(Saved data entries)

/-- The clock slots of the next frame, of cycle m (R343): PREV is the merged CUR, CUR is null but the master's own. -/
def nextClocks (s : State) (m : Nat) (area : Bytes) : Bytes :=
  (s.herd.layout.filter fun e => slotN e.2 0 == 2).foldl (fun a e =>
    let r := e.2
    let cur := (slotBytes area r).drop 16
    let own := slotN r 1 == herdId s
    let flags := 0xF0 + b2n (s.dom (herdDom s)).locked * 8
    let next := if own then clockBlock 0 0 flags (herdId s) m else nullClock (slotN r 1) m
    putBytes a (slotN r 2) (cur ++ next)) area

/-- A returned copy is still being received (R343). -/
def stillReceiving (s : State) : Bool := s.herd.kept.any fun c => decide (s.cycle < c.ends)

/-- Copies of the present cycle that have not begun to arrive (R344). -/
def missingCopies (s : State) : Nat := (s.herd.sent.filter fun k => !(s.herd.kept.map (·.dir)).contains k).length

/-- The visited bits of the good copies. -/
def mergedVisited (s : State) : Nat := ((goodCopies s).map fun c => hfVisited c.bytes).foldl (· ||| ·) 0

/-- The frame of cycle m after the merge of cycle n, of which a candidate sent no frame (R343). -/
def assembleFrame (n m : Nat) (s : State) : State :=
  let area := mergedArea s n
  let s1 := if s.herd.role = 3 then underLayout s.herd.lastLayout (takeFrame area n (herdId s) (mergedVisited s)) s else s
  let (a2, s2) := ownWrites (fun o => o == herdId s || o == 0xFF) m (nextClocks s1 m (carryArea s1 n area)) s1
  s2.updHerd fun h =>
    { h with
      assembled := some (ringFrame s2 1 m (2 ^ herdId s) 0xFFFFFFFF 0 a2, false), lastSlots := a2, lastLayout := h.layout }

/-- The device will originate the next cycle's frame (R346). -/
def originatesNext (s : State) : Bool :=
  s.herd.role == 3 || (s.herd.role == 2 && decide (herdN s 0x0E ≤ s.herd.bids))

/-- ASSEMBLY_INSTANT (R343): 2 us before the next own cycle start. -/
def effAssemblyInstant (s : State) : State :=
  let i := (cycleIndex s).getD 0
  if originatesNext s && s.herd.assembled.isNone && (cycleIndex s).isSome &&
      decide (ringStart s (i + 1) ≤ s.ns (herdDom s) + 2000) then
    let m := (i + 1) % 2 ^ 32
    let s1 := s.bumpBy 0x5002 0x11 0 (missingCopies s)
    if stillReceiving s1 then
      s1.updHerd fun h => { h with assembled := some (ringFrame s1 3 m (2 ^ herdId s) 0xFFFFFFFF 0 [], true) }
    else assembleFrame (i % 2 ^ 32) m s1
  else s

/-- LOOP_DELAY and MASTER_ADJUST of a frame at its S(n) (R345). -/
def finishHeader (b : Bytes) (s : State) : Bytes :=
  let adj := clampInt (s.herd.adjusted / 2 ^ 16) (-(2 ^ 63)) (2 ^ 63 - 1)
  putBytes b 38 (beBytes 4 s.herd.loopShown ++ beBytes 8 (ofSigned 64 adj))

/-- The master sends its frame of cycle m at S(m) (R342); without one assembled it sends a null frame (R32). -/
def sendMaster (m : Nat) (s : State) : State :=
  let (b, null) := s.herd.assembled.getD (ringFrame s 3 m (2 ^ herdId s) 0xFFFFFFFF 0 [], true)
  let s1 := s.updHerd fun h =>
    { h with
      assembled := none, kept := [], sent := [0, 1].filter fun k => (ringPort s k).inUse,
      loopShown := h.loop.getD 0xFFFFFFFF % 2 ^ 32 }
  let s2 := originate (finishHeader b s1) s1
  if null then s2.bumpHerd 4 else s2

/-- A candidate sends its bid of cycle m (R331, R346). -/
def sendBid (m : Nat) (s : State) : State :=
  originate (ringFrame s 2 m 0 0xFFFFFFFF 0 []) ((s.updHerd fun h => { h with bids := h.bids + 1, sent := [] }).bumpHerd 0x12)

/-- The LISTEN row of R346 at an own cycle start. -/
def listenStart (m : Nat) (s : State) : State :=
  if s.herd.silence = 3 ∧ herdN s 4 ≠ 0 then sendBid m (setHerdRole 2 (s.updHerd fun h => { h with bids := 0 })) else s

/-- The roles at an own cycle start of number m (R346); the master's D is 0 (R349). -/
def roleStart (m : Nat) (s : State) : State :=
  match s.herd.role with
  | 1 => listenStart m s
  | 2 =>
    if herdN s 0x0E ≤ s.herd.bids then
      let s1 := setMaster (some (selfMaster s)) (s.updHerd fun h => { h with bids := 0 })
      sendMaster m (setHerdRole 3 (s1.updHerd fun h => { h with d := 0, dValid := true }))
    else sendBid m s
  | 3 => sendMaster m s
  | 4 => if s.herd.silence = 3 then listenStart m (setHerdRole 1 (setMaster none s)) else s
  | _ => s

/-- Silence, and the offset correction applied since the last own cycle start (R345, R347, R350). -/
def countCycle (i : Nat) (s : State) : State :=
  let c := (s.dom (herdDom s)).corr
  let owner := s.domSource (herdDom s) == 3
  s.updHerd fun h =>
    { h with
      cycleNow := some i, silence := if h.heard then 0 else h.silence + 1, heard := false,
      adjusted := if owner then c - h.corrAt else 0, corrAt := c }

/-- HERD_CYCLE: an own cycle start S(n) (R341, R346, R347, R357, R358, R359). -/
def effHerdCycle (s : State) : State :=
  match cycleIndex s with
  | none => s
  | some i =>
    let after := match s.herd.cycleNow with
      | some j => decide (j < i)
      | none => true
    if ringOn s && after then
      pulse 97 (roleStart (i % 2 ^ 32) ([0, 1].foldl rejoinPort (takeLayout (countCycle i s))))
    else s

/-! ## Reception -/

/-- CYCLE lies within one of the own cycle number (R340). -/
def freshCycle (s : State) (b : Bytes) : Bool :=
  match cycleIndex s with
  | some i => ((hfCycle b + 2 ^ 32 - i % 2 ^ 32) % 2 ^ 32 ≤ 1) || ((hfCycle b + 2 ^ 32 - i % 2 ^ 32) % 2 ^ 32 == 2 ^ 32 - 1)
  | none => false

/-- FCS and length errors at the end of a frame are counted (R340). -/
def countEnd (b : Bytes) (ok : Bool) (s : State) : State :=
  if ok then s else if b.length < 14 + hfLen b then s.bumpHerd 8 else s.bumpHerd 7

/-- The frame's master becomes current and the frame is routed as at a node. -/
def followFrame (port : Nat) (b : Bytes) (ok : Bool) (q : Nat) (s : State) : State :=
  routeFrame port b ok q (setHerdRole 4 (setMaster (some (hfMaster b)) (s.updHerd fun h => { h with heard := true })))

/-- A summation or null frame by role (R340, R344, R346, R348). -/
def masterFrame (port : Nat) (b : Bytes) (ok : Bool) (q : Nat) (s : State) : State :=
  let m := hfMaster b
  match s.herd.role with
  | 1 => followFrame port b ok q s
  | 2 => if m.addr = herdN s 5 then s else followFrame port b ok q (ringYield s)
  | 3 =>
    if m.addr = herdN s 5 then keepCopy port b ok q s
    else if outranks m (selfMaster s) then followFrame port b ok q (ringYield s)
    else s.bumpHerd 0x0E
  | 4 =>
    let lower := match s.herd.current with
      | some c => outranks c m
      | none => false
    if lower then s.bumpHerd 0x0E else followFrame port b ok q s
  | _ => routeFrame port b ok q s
--
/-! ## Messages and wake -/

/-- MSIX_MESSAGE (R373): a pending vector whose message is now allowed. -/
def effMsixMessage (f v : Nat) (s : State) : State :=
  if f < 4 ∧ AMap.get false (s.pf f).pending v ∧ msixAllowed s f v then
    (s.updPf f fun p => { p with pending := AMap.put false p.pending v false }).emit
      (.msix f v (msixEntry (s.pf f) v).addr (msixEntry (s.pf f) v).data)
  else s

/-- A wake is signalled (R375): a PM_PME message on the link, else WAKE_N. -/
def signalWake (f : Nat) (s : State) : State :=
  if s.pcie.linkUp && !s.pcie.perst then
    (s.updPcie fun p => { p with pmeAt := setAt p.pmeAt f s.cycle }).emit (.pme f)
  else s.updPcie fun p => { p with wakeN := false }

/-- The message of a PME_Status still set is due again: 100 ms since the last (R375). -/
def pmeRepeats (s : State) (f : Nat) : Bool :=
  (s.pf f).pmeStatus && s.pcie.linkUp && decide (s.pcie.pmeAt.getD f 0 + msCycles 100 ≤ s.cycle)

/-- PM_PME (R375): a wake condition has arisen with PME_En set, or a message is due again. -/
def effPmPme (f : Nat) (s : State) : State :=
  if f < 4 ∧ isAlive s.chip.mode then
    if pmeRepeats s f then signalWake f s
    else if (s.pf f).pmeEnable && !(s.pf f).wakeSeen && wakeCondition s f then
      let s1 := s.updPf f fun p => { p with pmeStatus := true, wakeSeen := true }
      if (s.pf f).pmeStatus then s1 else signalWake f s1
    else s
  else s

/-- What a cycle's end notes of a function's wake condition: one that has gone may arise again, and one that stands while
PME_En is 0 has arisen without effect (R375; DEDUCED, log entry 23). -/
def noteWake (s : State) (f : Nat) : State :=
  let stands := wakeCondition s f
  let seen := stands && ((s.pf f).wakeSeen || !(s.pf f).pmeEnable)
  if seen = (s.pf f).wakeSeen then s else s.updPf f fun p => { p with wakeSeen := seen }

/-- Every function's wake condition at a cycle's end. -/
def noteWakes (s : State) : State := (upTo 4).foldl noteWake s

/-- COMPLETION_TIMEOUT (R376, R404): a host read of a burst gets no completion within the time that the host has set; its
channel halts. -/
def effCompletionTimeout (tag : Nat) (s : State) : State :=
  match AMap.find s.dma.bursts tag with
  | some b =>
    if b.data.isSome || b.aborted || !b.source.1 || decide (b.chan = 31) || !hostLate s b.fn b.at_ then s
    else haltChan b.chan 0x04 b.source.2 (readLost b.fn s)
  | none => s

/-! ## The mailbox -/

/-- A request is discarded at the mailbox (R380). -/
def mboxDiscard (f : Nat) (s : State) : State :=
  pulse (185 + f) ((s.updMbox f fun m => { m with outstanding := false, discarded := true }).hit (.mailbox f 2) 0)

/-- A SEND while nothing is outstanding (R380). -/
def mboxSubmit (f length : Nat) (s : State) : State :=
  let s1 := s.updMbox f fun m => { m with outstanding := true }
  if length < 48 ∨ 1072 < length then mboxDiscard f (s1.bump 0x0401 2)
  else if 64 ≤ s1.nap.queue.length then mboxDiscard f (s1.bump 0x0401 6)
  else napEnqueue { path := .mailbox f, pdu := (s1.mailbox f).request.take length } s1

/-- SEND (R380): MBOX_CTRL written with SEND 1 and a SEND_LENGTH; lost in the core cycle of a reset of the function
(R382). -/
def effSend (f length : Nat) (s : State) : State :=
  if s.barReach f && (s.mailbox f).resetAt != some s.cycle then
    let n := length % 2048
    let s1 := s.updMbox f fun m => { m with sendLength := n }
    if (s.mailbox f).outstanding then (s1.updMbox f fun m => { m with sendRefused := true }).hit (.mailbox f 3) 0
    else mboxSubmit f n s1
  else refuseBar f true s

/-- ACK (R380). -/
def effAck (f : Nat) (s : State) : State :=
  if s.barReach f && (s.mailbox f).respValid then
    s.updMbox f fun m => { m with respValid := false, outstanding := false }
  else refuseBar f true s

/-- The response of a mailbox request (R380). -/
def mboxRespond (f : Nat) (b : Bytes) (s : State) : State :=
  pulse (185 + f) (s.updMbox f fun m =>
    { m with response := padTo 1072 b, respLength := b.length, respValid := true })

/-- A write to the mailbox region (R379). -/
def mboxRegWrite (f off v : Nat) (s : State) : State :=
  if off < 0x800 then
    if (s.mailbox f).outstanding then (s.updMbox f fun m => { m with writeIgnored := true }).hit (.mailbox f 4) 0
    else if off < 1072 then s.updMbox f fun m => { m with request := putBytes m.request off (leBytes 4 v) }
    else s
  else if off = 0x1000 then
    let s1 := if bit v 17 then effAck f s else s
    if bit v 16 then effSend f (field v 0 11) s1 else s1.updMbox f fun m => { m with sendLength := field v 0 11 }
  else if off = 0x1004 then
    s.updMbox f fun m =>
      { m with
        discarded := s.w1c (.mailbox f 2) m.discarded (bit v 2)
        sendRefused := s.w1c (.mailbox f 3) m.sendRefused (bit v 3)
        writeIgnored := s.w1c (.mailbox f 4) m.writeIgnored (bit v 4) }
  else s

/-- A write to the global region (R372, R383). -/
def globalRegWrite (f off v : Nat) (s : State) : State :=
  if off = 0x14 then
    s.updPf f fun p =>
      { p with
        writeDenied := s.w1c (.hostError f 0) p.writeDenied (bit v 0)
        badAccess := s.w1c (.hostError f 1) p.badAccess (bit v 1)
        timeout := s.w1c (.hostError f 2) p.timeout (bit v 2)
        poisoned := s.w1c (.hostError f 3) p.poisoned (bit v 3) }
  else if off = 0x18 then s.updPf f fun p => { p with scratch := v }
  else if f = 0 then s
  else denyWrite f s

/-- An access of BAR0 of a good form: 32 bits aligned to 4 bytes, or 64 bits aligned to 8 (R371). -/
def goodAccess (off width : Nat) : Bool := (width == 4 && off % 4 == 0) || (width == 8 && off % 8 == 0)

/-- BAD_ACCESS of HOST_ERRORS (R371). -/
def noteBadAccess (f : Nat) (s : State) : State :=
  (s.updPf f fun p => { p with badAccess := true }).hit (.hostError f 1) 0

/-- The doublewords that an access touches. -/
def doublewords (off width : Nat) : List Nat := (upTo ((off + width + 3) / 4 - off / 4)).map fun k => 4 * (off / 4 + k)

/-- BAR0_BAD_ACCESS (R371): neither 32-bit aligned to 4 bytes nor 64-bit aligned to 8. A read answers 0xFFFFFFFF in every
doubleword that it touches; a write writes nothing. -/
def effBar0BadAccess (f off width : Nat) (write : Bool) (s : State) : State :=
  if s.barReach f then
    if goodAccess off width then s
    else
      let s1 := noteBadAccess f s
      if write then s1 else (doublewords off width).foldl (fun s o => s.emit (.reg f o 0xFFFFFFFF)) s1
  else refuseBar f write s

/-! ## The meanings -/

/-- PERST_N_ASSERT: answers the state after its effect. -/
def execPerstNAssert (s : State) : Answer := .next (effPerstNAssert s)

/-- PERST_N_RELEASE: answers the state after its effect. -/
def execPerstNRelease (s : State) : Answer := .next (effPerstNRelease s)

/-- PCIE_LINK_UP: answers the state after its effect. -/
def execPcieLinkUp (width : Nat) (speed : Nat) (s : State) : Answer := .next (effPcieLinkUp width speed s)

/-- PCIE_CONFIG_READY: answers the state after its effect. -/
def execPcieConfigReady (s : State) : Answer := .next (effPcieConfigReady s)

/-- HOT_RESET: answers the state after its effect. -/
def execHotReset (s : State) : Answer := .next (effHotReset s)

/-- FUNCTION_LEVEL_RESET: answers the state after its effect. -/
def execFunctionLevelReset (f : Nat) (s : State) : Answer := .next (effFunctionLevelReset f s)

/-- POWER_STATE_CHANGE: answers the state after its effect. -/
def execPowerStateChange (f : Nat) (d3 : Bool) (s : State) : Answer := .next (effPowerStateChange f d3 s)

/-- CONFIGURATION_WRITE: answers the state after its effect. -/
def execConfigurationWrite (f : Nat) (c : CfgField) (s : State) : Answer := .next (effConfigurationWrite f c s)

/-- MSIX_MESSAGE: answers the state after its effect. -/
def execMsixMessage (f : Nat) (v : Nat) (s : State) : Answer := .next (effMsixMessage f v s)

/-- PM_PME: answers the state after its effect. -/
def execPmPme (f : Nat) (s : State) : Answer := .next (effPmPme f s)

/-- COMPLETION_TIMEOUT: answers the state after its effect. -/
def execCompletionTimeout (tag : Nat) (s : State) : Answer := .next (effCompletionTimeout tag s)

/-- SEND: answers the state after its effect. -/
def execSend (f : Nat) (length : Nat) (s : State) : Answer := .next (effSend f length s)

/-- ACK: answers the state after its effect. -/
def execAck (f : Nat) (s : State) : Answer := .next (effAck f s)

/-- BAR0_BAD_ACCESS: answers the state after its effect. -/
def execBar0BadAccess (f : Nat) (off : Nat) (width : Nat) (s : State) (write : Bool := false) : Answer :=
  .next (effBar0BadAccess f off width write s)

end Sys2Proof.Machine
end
---
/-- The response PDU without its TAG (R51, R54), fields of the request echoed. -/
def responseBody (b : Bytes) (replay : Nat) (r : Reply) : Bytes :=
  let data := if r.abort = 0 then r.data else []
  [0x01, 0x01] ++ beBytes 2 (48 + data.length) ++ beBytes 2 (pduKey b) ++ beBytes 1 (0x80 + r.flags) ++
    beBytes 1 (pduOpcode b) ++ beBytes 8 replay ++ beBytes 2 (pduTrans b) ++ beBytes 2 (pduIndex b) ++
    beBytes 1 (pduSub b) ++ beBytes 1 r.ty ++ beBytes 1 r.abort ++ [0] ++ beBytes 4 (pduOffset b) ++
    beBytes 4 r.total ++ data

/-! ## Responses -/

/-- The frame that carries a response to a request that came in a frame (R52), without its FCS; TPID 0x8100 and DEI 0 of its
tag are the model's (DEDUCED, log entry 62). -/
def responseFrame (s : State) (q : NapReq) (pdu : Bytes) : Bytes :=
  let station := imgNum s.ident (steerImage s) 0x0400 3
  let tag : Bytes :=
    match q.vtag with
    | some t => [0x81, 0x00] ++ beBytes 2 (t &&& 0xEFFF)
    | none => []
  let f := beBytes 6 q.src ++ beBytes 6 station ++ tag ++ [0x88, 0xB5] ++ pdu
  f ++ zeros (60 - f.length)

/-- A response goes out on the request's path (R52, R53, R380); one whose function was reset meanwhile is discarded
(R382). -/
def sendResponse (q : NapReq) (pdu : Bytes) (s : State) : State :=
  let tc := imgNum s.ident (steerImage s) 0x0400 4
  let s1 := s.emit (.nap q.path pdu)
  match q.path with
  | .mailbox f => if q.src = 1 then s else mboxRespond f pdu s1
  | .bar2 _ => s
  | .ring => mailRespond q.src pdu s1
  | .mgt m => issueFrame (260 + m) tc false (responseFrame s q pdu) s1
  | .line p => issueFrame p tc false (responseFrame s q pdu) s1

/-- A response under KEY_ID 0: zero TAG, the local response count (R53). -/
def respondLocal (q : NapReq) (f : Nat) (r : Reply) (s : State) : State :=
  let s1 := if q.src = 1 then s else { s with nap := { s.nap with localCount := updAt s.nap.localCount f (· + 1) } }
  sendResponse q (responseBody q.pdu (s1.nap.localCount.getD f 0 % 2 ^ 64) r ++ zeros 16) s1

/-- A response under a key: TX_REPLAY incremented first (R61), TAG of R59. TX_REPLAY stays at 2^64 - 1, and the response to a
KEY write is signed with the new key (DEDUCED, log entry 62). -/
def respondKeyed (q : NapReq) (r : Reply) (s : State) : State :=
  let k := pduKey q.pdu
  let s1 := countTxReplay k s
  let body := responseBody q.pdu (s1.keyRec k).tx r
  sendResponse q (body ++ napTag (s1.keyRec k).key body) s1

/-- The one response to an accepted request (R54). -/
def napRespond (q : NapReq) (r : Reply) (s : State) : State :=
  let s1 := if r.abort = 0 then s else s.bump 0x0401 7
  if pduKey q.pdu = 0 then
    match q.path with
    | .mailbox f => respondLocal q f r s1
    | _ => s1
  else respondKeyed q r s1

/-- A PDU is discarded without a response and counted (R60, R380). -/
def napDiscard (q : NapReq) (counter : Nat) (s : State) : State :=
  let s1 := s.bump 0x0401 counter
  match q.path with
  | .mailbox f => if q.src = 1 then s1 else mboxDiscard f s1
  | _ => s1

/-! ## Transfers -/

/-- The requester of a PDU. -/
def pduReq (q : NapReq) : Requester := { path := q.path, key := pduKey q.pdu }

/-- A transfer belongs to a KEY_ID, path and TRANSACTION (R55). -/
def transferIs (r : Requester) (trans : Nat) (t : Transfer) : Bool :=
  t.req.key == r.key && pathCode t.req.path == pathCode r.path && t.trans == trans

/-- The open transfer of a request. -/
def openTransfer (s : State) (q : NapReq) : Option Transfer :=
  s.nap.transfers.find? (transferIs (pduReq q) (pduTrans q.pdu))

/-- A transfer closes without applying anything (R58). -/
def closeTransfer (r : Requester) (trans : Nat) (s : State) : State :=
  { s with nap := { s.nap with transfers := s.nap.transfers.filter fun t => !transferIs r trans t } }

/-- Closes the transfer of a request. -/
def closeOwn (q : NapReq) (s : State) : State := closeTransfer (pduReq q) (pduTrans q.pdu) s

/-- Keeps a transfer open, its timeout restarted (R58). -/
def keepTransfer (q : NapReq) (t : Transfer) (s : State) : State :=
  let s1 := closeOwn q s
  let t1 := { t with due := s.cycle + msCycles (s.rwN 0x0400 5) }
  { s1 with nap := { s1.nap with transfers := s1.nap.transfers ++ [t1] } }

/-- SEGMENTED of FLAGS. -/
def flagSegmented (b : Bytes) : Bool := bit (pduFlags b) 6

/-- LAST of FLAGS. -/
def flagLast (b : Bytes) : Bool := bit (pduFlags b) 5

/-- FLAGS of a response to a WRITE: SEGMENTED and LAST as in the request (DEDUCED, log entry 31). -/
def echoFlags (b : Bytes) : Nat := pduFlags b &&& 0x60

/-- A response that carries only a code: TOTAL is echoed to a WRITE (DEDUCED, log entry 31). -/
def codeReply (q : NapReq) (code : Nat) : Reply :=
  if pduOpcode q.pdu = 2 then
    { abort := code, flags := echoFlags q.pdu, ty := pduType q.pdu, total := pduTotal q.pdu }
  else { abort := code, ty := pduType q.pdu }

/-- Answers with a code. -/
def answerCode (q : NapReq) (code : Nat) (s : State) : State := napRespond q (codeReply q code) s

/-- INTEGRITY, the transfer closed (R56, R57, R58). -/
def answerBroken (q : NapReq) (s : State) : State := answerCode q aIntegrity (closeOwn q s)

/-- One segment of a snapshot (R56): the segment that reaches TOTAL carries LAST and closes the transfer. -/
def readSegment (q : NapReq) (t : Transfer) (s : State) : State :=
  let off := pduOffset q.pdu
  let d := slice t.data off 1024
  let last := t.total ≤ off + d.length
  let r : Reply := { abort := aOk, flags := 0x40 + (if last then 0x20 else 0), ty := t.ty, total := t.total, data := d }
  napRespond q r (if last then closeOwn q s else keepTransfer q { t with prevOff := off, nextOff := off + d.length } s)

_PROBLEM TO SOLVE:_ Here the output must be the lines above from the line with "m with response" to the line with "0xFFFFFFFF in every", both included, duplicated word for word and nothing else.

_OUTPUT OF THE EXERCISE:_
    { m with response := padTo 1072 b, respLength := b.length, respValid := true })

/-- A write to the mailbox region (R379). -/
def mboxRegWrite (f off v : Nat) (s : State) : State :=
  if off < 0x800 then
    if (s.mailbox f).outstanding then (s.updMbox f fun m => { m with writeIgnored := true }).hit (.mailbox f 4) 0
    else if off < 1072 then s.updMbox f fun m => { m with request := putBytes m.request off (leBytes 4 v) }
    else s
  else if off = 0x1000 then
    let s1 := if bit v 17 then effAck f s else s
    if bit v 16 then effSend f (field v 0 11) s1 else s1.updMbox f fun m => { m with sendLength := field v 0 11 }
  else if off = 0x1004 then
    s.updMbox f fun m =>
      { m with
        discarded := s.w1c (.mailbox f 2) m.discarded (bit v 2)
        sendRefused := s.w1c (.mailbox f 3) m.sendRefused (bit v 3)
        writeIgnored := s.w1c (.mailbox f 4) m.writeIgnored (bit v 4) }
  else s

/-- A write to the global region (R372, R383). -/
def globalRegWrite (f off v : Nat) (s : State) : State :=
  if off = 0x14 then
    s.updPf f fun p =>
      { p with
        writeDenied := s.w1c (.hostError f 0) p.writeDenied (bit v 0)
        badAccess := s.w1c (.hostError f 1) p.badAccess (bit v 1)
        timeout := s.w1c (.hostError f 2) p.timeout (bit v 2)
        poisoned := s.w1c (.hostError f 3) p.poisoned (bit v 3) }
  else if off = 0x18 then s.updPf f fun p => { p with scratch := v }
  else if f = 0 then s
  else denyWrite f s

/-- An access of BAR0 of a good form: 32 bits aligned to 4 bytes, or 64 bits aligned to 8 (R371). -/
def goodAccess (off width : Nat) : Bool := (width == 4 && off % 4 == 0) || (width == 8 && off % 8 == 0)

/-- BAD_ACCESS of HOST_ERRORS (R371). -/
def noteBadAccess (f : Nat) (s : State) : State :=
  (s.updPf f fun p => { p with badAccess := true }).hit (.hostError f 1) 0

/-- The doublewords that an access touches. -/
def doublewords (off width : Nat) : List Nat := (upTo ((off + width + 3) / 4 - off / 4)).map fun k => 4 * (off / 4 + k)

/-- BAR0_BAD_ACCESS (R371): neither 32-bit aligned to 4 bytes nor 64-bit aligned to 8. A read answers 0xFFFFFFFF in every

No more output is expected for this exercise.